(INFORMATION PROVIDED begins)
/-- R174, R175, R176: ctx.sel selects a context, in program mode one of the sequencer's own launch; run starts a run of the selected
context, waits while one is active, and takes the no-block trap where it holds no block; drain completes when nothing it covers is left. R185, R253: end waits until everything drain covers is done and its own accesses are performed; then the sequencer goes idle and its task
completes: it no longer runs, its mask joins the events, its barrier has one arrival more, and a final one ends the launch. What drain covers of a
port program is DEDUCED (log entry 11). -/
def Obligations.ContextControlAndEnd : Prop :=
  (∀ (s : State) (a : Reg),
    let i := (s.x a).toNat
    let loaded := (ctxHere s).block.slots.any (fun p => p.2 != 0)
    let covered := (List.range 8).any (fun c => match ((here s).ctx c).run with | some r => r.by_ == .sequencer | none => false)
    (Free s [a] →
      (i < 8 → ((sq s).mode = true ∨ ((here s).ctx i).ctxid.toNat = s.tileCtxid s.focus.tile) →
        DoesNext s (.ctxSel a) (setSeq s (fun q => { q with ctxsel := i }))) ∧
      (i < 8 → (sq s).mode = false → ((here s).ctx i).ctxid.toNat ≠ s.tileCtxid s.focus.tile →
        Traps s (.ctxSel a) 2 (wordOf (.ctxSel a)) (s.x a)) ∧
      (i < 2 ^ 32 → loaded = true → (ctxHere s).run = none →
        DoesNext s (.run a) (setCtxHere s (fun c =>
          { c with run := some { asked := i, done := 0, by_ := .sequencer, below := (sq s).fences.foldl (fun n f => max n f.1) 0 },
                   steps := [], unchecked := [] }))) ∧
      (i < 2 ^ 32 → loaded = true → (ctxHere s).run ≠ none → Waits s (.run a)) ∧
      (i < 2 ^ 32 → loaded = false → Traps s (.run a) 0x13 (BitVec.ofNat 64 (sq s).ctxsel) (s.x a))) ∧
    (drained s s.focus.tile = true → DoesNext s .drain s) ∧
    (covered = true → Waits s .drain) ∧ ((here s).drain.any (fun h => h.bySeq) = true → Waits s .drain)) ∧
  (∀ s : State,
    (drained s s.focus.tile = true → (sq s).queue = [] → (sq s).loads = [] → inFlight s s.focus.tile = false → (sq s).task = none →
      Does s .seqEnd (setSeq s (fun q => { q with phase := .idle, task := none }))) ∧
    (∀ i, drained s s.focus.tile = true → (sq s).queue = [] → (sq s).loads = [] → inFlight s s.focus.tile = false → (sq s).task = some i →
      let k := clusterOf s.focus.tile
      let x := (s.cluster k).task i
      (x.running = true → ∃ t, Does s .seqEnd t ∧ sq t = { sq s with phase := .idle, task := none } ∧ TaskCompleted s t k i (entrySet x.image) true) ∧
      (x.running = false → Does s .seqEnd (setSeq s (fun q => { q with phase := .idle, task := none })))) ∧
    (drained s s.focus.tile = false ∨ (sq s).queue ≠ [] ∨ (sq s).loads ≠ [] ∨ inFlight s s.focus.tile = true → Waits s .seqEnd))

/-- R179, R180: issue to a cluster engine appends an entry to the chain of its engine and tile, its 32 bytes as R180 lays them out, and
advances the tail and the sequence counter; with no free entry it waits. -/
def Obligations.EngineIssue : Prop :=
  ∀ (s : State) (eng : BitVec 3) (cmd : BitVec 8) (a b : Reg) (flags : BitVec 5), Free s [a, b] → 1 ≤ eng.toNat → eng.toNat ≤ 4 →
    let j := s.focus.tile % 4
    let c := (hub s).chain eng.toNat j
    let word := cmd.toNat * 2 ^ 56 + eng.toNat * 2 ^ 53 + flags.toNat * 2 ^ 48 + j * 2 ^ 46 + (sq s).mode.toNat * 2 ^ 45 + c.next % 2 ^ 32
    let bytes := leBytes 8 word ++ leBytes 8 (s.x a).toNat ++ leBytes 8 (s.x b).toNat ++ leBytes 8 0
    let at_ := spadKey (clusterOf s.focus.tile) (ringOff eng.toNat j c.tail)
    (c.next - c.first < 64 →
      Does s (.issue eng cmd a b flags) (putMem (next (setHub s (fun K => K.setChain eng.toNat j
        { c with tail := (c.tail + 1) % 64, next := c.next + 1, notes := c.notes.put c.tail ((sq s).no, none) }))) (putBytes at_ bytes))) ∧
    (64 ≤ c.next - c.first → Waits s (.issue eng cmd a b flags))

/-- R296, R297, R299: the mark commands on a declared stream: sp.hwm moves HWM and RSV to h where R296 admits it and is refused as operand
range elsewhere; sp.resv takes the next n bytes and stores the extent's start address, waiting at 64 outstanding; sp.pub of the oldest
reservation moves HWM past it; sp.rel moves a live reader's release mark, closes it if asked, is refused behind the mark and faults with
0x29 past HWM. An address without bit 63 is operand range, then a second operand
beyond its limits (R168), then an undeclared handle no mapping; a command whose packet does not reach the stream's home waits (R398). R299, R300, R304, R308: sp.cfg loads an accepted program into a port whose last one has ended; sp.rdm stores the five words of the
marks; sp.rew moves the base and the reader's cursor back and is refused past the release mark; sp.qbind binds a queue index to a
declared stream with a reader, and 0 unbinds it with the next generation. -/
def Obligations.StreamCommands : Prop :=
  (∀ (s : State) (a b : Reg) (L : Launch) (st : Stream), Free s [a, b] →
    let l := focusLaunch s
    let u := s.x a
    let v := s.x b
    let h := u.toNat / 2 ^ 48 % 2 ^ 15
    let o := u.toNat % 2 ^ 48
    let after (i : Instr) (ws : List (Nat × Byte)) (P : Stream → Prop) : Prop :=
      ∃ t st1, Does s i t ∧ t.stream l h = some st1 ∧ P st1 ∧ t.mem = s.mem.writes ws ∧ (sq t).x = (sq s).x
    (u.getLsbD 63 = false → Traps s (.spHwm a b) 0x11 u u ∧ Traps s (.spResv a b) 0x11 u u ∧ Traps s (.spPub a b) 0x11 u u ∧
      Traps s (.spRel a b) 0x11 u u ∧ Traps s (.spRdm a b) 0x11 u u) ∧
    let n := v.toNat % 2 ^ 32
    let off := v.toNat / 2 ^ 32 % 2 ^ 21
    let extentOk : Prop := v.toNat < 2 ^ 53 ∧ n ≠ 0 ∧ off % 8 = 0
    let marksOk : Prop := v.toNat % 32 = 0 ∧ v.toNat + 40 ≤ 2 ^ 21
    (u.getLsbD 63 = true →
      (v ≠ 0 → Traps s (.spHwm a b) 0x11 v u) ∧ (¬extentOk → Traps s (.spResv a b) 0x11 v u) ∧ (16 ≤ v.toNat → Traps s (.spRel a b) 0x11 v u) ∧
      (¬marksOk → Traps s (.spRdm a b) 0x11 v u)) ∧
    (u.getLsbD 63 = true → s.stream l h = none → (v = 0 → Traps s (.spHwm a b) 9 u u) ∧ (extentOk → Traps s (.spResv a b) 9 u u) ∧
      Traps s (.spPub a b) 9 u u ∧ (v.toNat < 16 → Traps s (.spRel a b) 9 u u) ∧ (marksOk → Traps s (.spRdm a b) 9 u u)) ∧
    (u.getLsbD 63 = true → (s.stream l h).isSome = true → streamReached s (some (dieOf s.focus.tile)) l = false →
      Waits s (.spPub a b) ∧ (v = 0 → Waits s (.spHwm a b)) ∧ (extentOk → Waits s (.spResv a b)) ∧ (v.toNat < 16 → Waits s (.spRel a b)) ∧
      (marksOk → Waits s (.spRdm a b))) ∧
    let released_ := released s s.focus.tile (wideScope st.scope) = true
    let clear (off n : Nat) : Prop := (sq s).touches { key := spadKey (clusterOf s.focus.tile) off, size := n, home := .near } = false
    (u.getLsbD 63 = true → s.launch l = some L → L.streams.find h = some st → streamReached s (some (dieOf s.focus.tile)) l = true →
      (v = 0 →
        (released_ → st.rsv = st.hwm ∧ serialLe 48 st.hwm o = true ∧ gap o st.tf ≤ st.extent →
          after (.spHwm a b) [] (fun st1 => st1.hwm = o ∧ st1.rsv = o ∧ st1.readers = st.readers)) ∧
        (¬(st.rsv = st.hwm ∧ serialLe 48 st.hwm o = true ∧ gap o st.tf ≤ st.extent) → Traps s (.spHwm a b) 0x11 u u)) ∧
      (extentOk → n ≤ st.extent →
        ((st.resvs.filter (fun r => !r.published)).length < 64 → clear off 8 →
          after (.spResv a b) (putBytes (spadKey (clusterOf s.focus.tile) off) (leBytes 8 (2 ^ 63 + h * 2 ^ 48 + st.rsv % 2 ^ 48)))
            (fun st1 => st1.rsv = (st.rsv + n) % 2 ^ 48 ∧ st1.hwm = st.hwm ∧
              st1.resvs = st.resvs ++ [{ start := st.rsv, size := n, published := false }])) ∧
        (64 ≤ (st.resvs.filter (fun r => !r.published)).length → Waits s (.spResv a b))) ∧
      (∀ rest, st.resvs = { start := o, size := v.toNat, published := false } :: rest → st.hwm = o → released_ →
        (∀ r ∈ rest, r.published = false ∧ (r.start ≠ o ∨ r.size ≠ v.toNat)) →
        after (.spPub a b) [] (fun st1 => st1.hwm = (o + v.toNat) % 2 ^ 48 ∧ st1.rsv = st.rsv ∧ st1.resvs = rest)) ∧
      ((∀ r ∈ st.resvs, r.published = true ∨ r.start ≠ o ∨ r.size ≠ v.toNat) → Traps s (.spPub a b) 0x11 u u) ∧
      (∀ r, v.toNat < 16 → st.readers.find (v.toNat % 8) = some r → r.live = true → serialLt 48 o r.release = false →
        (serialLe 48 o st.hwm = true →
          after (.spRel a b) [] (fun st1 => st1.hwm = st.hwm ∧
            ∃ r1, st1.readers.find (v.toNat % 8) = some r1 ∧ r1.release = o ∧ (r1.live = true ↔ v.toNat < 8) ∧
              r1.cursor = (if serialLt 48 r.cursor o then o else r.cursor))) ∧
        (serialLe 48 o st.hwm = false → Traps s (.spRel a b) 0x29 u u)) ∧
      (∀ r, v.toNat < 16 → st.readers.find (v.toNat % 8) = some r → r.live = false ∨ serialLt 48 o r.release = true →
        Traps s (.spRel a b) 0x11 u u))) ∧
  (∀ (s : State) (a b : Reg) (L : Launch) (st : Stream), Free s [a, b] →
    let l := focusLaunch s
    let u := s.x a
    let v := s.x b
    let k := clusterOf s.focus.tile
    let T := here s
    let reached : Prop := streamReached s (some (dieOf s.focus.tile)) l = true
    (let img := s.mem.bytes (spadKey k u.toNat) 64
     let g := parsePort img
     let P := T.port v.toNat
     u.toNat % 64 = 0 → u.toNat + 64 ≤ 2 ^ 21 → v.toNat < 4 → (sq s).queue = [] → portOk s l img = true → T.round = none →
       P.loan = false → P.delivered = 0 → P.starved = 0 → writePending s s.focus.tile = false →
       (P.ended = true → ∃ P1, DoesNext s (.spCfg a b) (setHere s (fun T => T.setPort v.toNat P1)) ∧ P1.prog = some g ∧ P1.bySeq = true ∧
         P1.c = 0 ∧ P1.issued = 0 ∧ P1.buf = [] ∧ P1.committed = [] ∧ P1.fault = none) ∧
       (P.ended = false → Waits s (.spCfg a b))) ∧
    (let h := u.toNat / 2 ^ 48 % 2 ^ 15
     let o := v.toNat
     let q := match st.queue with | some i => queueHandle s L.home i | none => 0
     u.getLsbD 63 = true → s.launch l = some L → L.streams.find h = some st → reached → o % 32 = 0 → o + 40 ≤ 2 ^ 21 →
       (sq s).touches { key := spadKey k o, size := 40, home := .near } = false →
       Does s (.spRdm a b) (putMem (next s) (putBytes (spadKey k o)
         (leBytes 8 st.hwm ++ leBytes 8 st.rsv ++ leBytes 8 st.tail ++ leBytes 8 st.extent ++ leBytes 8 q)))) ∧
    (∀ g r, let P := T.port u.toNat
      let h := streamHandle g.base
      let cur := if P.c = 0 then streamOff (g.addr 0) else (streamOff (g.addr (P.c - 1)) + eszBytes g.esz) % 2 ^ 48
      u.toNat < 4 → v.toNat ≤ 2 ^ 40 → reached → P.prog = some g → g.write = false → g.isStream = true → T.round = none →
      s.launch l = some L → L.streams.find h = some st → st.readers.find g.rdr = some r →
      (serialLt 48 (gap cur v.toNat) r.release = false →
        ∃ t st1 P1, Does s (.spRew a b) t ∧ t.stream l h = some st1 ∧ st1.readers = st.readers.put g.rdr { r with cursor := gap cur v.toNat } ∧
          (here t).port u.toNat = P1 ∧ P1.toks = [] ∧ P1.issued = P.c ∧ P1.c = P.c ∧
          P1.prog = some { g with base := streamAdd g.base (0 - BitVec.ofNat 64 v.toNat) }) ∧
      (serialLt 48 (gap cur v.toNat) r.release = true → Traps s (.spRew a b) 0x11 v u)) ∧
    (let i := u.toNat
     let h := v.toNat / 2 ^ 48 % 2 ^ 15
     let Q := (s.die L.home).queues.get Queue.reset i
     i < 4096 → s.launch l = some L → reached →
       (v.getLsbD 63 = true → L.streams.find h = some st → st.readers ≠ [] → Q.retired = false → (Q.bound = none ∨ Q.bound = some (l, h)) →
         ∃ t, Does s (.spQbind a b) t ∧ (t.die L.home).queues.get Queue.reset i = { Q with bound := some (l, h) } ∧
           t.stream l h = some { st with queue := some i }) ∧
       (v.getLsbD 63 = true → L.streams.find h = some st → (st.readers = [] ∨ (∃ x, Q.bound = some x ∧ x ≠ (l, h))) →
         Traps s (.spQbind a b) 0x11 u u) ∧
       (Q.retired = true → Traps s (.spQbind a b) 0x11 u u) ∧
       (∀ h1, v = 0 → Q.retired = false → Q.bound = some (l, h1) → ∃ t, Does s (.spQbind a b) t ∧
         (t.die L.home).queues.get Queue.reset i =
           (if Q.gen = 1023 then { Q with bound := none, retired := true } else { Q with bound := none, gen := Q.gen + 1 }))))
(INFORMATION PROVIDED ends)
* **TASK DESCRIPTION**
Using the records above, count every line that includes the word "loaded", and state the number only.

* **TASK SOLUTION**
4